EXERCISE DESCRIPTION:
Among the entries below, only the lines starting at the one with "to the same" and ending at the one with "x ∧ p = a + 16)", both included, are to be printed exactly.

RECORDS FOR THIS TASK:

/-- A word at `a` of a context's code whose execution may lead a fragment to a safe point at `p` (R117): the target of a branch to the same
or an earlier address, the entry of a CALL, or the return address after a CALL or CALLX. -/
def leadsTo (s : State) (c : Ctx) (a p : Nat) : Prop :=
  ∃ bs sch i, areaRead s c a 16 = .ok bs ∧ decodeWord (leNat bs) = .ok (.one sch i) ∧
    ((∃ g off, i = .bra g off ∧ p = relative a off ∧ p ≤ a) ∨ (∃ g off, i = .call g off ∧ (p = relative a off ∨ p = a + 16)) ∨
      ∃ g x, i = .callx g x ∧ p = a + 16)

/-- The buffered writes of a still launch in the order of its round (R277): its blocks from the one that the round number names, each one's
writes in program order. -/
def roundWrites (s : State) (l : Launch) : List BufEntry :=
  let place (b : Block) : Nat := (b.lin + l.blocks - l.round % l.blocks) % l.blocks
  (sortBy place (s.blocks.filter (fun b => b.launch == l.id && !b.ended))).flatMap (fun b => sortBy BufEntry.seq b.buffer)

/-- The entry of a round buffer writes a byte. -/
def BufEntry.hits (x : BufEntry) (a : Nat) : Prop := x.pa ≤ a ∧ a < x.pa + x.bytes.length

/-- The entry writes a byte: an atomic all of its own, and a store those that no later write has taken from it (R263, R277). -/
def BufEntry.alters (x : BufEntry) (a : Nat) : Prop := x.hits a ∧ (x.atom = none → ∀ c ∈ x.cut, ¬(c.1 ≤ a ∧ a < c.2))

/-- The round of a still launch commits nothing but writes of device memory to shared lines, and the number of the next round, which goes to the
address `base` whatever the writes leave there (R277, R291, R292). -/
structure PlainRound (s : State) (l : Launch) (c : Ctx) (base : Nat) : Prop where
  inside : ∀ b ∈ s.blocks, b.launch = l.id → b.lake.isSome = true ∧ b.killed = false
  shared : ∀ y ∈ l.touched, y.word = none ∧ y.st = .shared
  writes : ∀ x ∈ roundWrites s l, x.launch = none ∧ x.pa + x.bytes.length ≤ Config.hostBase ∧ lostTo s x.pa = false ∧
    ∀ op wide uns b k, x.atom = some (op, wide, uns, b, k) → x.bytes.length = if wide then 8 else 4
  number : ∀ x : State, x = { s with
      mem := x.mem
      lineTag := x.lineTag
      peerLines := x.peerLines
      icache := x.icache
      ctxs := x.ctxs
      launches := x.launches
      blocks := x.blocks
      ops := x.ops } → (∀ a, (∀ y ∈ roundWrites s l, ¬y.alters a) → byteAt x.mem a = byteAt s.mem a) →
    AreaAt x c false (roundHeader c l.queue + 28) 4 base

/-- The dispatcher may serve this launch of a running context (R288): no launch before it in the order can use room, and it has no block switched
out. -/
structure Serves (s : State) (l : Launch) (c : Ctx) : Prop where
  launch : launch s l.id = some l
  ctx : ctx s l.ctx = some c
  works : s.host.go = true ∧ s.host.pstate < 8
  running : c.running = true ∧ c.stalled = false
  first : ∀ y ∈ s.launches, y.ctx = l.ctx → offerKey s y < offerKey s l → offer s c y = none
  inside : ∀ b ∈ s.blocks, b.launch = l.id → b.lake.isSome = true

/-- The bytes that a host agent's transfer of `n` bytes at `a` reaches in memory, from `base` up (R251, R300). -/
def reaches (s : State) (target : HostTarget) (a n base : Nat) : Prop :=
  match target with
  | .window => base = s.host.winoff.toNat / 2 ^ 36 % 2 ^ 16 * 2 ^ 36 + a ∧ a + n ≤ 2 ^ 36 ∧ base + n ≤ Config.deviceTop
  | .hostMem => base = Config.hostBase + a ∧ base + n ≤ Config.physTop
* * *
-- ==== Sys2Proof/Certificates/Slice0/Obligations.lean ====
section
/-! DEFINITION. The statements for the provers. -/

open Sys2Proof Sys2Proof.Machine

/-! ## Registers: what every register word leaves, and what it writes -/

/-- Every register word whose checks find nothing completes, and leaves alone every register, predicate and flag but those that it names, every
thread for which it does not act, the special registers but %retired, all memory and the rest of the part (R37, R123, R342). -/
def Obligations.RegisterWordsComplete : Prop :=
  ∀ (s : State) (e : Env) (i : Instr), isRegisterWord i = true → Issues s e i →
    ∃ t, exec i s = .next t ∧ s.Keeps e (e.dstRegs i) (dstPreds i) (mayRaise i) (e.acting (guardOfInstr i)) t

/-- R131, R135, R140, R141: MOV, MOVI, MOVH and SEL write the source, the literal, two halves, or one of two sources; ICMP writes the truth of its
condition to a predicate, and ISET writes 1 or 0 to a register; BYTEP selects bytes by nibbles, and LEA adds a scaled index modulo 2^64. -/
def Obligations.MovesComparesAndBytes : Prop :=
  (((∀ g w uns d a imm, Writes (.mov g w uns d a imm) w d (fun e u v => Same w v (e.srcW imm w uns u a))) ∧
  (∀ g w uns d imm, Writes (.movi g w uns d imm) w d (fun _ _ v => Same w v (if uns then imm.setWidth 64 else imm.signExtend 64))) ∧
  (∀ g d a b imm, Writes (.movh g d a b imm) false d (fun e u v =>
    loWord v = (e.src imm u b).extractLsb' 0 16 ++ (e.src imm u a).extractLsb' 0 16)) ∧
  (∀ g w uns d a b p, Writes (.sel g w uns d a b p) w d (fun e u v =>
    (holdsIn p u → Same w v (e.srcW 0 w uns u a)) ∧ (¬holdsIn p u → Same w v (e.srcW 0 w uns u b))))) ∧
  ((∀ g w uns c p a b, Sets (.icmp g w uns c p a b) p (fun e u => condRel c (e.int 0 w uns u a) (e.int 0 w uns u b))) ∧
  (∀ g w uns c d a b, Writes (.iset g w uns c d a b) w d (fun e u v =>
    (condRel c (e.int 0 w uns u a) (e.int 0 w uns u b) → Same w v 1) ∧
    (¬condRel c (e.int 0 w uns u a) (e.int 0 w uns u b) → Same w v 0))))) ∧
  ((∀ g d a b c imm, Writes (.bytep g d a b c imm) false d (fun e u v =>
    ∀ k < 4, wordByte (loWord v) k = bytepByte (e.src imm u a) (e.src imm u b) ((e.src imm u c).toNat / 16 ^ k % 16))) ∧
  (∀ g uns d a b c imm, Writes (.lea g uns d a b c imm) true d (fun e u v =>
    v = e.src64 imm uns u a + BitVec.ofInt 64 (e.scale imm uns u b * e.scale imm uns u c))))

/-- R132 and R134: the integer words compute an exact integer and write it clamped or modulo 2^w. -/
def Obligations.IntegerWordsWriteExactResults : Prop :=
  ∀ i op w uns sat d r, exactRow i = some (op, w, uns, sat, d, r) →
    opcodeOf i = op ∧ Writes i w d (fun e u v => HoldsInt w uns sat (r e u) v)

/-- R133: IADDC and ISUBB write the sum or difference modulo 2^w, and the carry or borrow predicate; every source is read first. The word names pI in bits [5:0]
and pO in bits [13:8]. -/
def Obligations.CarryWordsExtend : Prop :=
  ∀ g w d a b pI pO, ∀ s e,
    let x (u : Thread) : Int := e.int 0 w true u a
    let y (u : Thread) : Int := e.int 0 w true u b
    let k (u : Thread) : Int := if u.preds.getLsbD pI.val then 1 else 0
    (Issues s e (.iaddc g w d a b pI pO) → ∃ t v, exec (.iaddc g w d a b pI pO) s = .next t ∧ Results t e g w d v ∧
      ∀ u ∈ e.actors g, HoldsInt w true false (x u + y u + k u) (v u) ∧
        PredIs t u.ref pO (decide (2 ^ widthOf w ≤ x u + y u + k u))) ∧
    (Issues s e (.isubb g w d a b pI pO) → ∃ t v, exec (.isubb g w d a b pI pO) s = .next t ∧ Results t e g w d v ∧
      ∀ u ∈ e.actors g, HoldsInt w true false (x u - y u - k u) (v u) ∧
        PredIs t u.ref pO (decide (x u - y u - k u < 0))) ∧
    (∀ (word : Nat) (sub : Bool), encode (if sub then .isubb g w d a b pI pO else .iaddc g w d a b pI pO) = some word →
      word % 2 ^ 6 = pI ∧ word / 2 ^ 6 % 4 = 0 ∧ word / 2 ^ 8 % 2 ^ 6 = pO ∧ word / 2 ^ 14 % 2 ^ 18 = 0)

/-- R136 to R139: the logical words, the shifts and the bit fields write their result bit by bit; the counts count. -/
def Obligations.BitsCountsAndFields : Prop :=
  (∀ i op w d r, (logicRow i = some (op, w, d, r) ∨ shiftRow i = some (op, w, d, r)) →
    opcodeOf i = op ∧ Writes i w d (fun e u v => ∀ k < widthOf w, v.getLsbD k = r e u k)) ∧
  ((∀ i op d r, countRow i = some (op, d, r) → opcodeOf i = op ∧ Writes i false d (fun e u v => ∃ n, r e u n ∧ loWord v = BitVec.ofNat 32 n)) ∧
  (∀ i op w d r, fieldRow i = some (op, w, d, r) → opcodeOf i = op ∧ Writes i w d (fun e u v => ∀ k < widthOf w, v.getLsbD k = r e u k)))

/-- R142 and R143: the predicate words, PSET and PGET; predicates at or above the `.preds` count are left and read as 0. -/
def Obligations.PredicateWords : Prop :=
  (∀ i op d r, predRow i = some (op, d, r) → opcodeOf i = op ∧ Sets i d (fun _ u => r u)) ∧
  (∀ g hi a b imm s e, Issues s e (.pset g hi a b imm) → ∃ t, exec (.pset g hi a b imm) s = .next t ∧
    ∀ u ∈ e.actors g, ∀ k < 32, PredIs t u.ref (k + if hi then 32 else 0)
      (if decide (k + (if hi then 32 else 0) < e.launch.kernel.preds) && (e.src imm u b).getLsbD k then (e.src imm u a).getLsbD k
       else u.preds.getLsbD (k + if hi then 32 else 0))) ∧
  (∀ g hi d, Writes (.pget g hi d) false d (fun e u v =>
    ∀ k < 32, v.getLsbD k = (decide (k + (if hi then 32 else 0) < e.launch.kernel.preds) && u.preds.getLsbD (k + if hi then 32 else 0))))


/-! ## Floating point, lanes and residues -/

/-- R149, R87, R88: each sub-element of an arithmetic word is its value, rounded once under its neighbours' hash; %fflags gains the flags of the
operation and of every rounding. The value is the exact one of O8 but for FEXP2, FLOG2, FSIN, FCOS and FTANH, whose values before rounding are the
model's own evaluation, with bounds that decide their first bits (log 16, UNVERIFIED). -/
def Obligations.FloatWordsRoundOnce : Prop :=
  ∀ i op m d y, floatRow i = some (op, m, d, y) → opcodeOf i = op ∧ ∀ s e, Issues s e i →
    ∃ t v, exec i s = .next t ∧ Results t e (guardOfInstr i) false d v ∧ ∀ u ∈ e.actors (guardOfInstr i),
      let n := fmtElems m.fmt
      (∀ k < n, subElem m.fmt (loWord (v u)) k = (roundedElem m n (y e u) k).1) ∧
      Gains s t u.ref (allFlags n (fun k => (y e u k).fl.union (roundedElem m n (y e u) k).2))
...
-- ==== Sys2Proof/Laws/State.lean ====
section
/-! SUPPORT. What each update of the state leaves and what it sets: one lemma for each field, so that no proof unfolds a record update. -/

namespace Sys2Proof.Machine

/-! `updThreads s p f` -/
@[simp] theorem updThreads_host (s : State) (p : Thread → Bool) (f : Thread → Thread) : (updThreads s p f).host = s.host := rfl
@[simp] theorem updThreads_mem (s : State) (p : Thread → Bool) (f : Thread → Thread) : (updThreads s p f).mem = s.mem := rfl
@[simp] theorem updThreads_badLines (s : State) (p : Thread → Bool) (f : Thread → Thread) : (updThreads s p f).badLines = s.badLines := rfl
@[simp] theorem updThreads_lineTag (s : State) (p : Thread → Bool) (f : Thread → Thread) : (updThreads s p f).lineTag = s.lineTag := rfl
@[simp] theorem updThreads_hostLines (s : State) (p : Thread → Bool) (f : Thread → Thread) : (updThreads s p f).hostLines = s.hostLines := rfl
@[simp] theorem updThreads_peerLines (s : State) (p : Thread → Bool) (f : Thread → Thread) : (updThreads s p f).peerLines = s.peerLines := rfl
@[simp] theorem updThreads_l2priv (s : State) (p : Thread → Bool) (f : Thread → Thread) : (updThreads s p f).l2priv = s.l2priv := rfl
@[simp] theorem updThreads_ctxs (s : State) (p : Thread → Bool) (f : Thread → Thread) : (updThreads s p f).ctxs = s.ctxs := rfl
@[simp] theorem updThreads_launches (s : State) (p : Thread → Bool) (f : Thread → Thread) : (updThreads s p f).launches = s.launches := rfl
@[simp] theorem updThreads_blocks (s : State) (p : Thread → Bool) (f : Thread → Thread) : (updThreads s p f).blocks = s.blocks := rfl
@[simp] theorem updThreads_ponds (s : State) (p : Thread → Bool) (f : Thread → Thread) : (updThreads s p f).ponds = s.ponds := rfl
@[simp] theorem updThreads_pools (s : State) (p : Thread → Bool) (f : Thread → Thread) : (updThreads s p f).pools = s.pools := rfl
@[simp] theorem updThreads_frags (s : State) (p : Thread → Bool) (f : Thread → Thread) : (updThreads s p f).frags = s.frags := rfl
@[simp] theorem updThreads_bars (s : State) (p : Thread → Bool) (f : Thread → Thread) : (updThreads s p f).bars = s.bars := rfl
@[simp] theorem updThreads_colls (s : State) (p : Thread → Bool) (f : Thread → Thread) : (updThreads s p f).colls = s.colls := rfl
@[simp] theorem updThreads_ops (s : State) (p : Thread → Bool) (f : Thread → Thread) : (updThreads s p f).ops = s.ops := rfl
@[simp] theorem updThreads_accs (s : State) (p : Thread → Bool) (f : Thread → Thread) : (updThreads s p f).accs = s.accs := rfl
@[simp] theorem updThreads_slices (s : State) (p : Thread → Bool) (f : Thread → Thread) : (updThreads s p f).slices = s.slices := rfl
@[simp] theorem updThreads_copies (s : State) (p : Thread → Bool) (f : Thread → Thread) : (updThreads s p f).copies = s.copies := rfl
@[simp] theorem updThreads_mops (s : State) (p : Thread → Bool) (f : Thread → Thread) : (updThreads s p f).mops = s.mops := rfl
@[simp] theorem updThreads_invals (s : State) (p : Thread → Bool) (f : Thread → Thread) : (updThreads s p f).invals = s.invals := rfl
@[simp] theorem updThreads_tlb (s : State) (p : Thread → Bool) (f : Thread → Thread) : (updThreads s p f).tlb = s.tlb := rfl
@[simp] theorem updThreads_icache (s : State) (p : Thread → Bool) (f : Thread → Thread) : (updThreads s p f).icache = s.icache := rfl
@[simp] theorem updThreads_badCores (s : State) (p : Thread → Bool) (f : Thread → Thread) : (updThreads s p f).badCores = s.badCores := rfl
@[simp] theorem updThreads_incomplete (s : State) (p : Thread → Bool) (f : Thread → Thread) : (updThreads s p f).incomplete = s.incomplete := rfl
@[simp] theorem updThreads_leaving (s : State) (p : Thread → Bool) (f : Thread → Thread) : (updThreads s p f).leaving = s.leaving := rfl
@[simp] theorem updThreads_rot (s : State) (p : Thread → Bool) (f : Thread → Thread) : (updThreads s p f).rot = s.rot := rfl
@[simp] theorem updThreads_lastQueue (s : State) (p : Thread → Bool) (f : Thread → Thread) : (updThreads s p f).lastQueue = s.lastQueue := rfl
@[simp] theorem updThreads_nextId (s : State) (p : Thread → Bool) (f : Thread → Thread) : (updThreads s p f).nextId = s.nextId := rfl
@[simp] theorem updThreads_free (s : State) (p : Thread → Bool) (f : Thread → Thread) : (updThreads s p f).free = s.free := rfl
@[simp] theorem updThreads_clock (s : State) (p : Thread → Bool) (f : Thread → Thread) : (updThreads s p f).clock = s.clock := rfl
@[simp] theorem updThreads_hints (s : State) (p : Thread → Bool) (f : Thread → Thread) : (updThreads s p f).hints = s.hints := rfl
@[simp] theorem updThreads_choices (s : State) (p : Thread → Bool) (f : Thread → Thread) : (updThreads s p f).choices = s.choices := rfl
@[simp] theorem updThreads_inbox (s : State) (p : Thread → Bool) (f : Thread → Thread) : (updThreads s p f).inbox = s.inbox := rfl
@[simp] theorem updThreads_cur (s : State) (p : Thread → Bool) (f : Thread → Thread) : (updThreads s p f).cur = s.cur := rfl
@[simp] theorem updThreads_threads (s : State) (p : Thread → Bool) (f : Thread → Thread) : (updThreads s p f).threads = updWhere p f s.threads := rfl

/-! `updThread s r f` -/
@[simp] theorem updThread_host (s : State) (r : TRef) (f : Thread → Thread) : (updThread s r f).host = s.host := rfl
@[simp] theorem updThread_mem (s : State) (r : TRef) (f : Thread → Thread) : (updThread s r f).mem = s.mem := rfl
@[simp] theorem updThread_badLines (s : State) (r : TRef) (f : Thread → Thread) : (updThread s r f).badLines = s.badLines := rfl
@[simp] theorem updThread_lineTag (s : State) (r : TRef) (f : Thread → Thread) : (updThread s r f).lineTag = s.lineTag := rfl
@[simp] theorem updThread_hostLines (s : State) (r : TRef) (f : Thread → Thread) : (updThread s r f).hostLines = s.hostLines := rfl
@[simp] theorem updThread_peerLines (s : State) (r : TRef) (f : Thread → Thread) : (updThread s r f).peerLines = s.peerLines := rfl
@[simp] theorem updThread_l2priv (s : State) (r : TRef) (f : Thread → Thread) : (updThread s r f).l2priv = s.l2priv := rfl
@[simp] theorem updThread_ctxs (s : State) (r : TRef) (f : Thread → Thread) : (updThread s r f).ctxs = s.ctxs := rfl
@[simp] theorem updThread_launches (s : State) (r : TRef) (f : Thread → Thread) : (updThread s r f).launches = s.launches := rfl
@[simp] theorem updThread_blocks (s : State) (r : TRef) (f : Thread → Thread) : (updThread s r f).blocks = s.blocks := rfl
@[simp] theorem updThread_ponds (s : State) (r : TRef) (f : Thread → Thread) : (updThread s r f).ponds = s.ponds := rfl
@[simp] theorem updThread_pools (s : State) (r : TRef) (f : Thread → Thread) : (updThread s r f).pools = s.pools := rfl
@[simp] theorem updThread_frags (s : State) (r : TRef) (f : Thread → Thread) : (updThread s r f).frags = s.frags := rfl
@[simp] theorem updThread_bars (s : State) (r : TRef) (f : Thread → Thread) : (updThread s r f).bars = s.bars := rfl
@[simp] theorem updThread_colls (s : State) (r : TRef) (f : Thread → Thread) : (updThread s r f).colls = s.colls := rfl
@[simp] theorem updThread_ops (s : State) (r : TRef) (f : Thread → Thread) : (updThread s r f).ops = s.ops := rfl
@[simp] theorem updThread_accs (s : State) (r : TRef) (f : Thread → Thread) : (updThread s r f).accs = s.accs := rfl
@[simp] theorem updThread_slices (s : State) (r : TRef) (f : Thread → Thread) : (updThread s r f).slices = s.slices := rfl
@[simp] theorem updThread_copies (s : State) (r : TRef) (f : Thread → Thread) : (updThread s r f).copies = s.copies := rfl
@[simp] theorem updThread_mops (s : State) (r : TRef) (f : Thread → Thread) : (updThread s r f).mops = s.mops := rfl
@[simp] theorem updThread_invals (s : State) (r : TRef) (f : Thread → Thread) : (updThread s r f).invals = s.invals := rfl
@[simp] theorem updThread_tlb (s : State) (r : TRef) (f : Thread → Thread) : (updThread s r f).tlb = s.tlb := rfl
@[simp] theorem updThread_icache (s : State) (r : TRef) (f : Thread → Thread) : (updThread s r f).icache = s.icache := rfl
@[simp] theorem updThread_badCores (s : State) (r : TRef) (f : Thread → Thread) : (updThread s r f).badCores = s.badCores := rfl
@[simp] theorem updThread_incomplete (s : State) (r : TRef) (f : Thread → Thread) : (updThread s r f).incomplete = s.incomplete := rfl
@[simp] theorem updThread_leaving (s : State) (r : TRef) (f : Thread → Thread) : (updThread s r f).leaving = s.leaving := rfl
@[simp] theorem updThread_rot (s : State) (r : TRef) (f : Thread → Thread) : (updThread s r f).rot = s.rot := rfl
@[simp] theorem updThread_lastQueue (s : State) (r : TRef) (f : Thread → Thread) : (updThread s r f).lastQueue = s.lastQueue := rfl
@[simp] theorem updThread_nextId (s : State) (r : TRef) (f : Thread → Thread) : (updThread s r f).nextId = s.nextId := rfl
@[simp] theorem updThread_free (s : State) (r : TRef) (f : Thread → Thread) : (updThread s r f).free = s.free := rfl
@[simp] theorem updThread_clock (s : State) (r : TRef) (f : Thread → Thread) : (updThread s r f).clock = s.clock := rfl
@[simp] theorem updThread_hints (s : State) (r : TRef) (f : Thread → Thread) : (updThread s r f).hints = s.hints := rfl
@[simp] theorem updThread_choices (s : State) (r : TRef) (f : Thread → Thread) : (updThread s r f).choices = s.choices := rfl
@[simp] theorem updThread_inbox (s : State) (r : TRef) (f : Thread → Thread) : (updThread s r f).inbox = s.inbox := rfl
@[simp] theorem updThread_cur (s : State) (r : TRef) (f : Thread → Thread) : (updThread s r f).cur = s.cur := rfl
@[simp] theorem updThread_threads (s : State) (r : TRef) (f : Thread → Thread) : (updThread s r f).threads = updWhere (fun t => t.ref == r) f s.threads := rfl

TASK OUTPUT:
/-- A word at `a` of a context's code whose execution may lead a fragment to a safe point at `p` (R117): the target of a branch to the same
or an earlier address, the entry of a CALL, or the return address after a CALL or CALLX. -/
def leadsTo (s : State) (c : Ctx) (a p : Nat) : Prop :=
  ∃ bs sch i, areaRead s c a 16 = .ok bs ∧ decodeWord (leNat bs) = .ok (.one sch i) ∧
    ((∃ g off, i = .bra g off ∧ p = relative a off ∧ p ≤ a) ∨ (∃ g off, i = .call g off ∧ (p = relative a off ∨ p = a + 16)) ∨
      ∃ g x, i = .callx g x ∧ p = a + 16)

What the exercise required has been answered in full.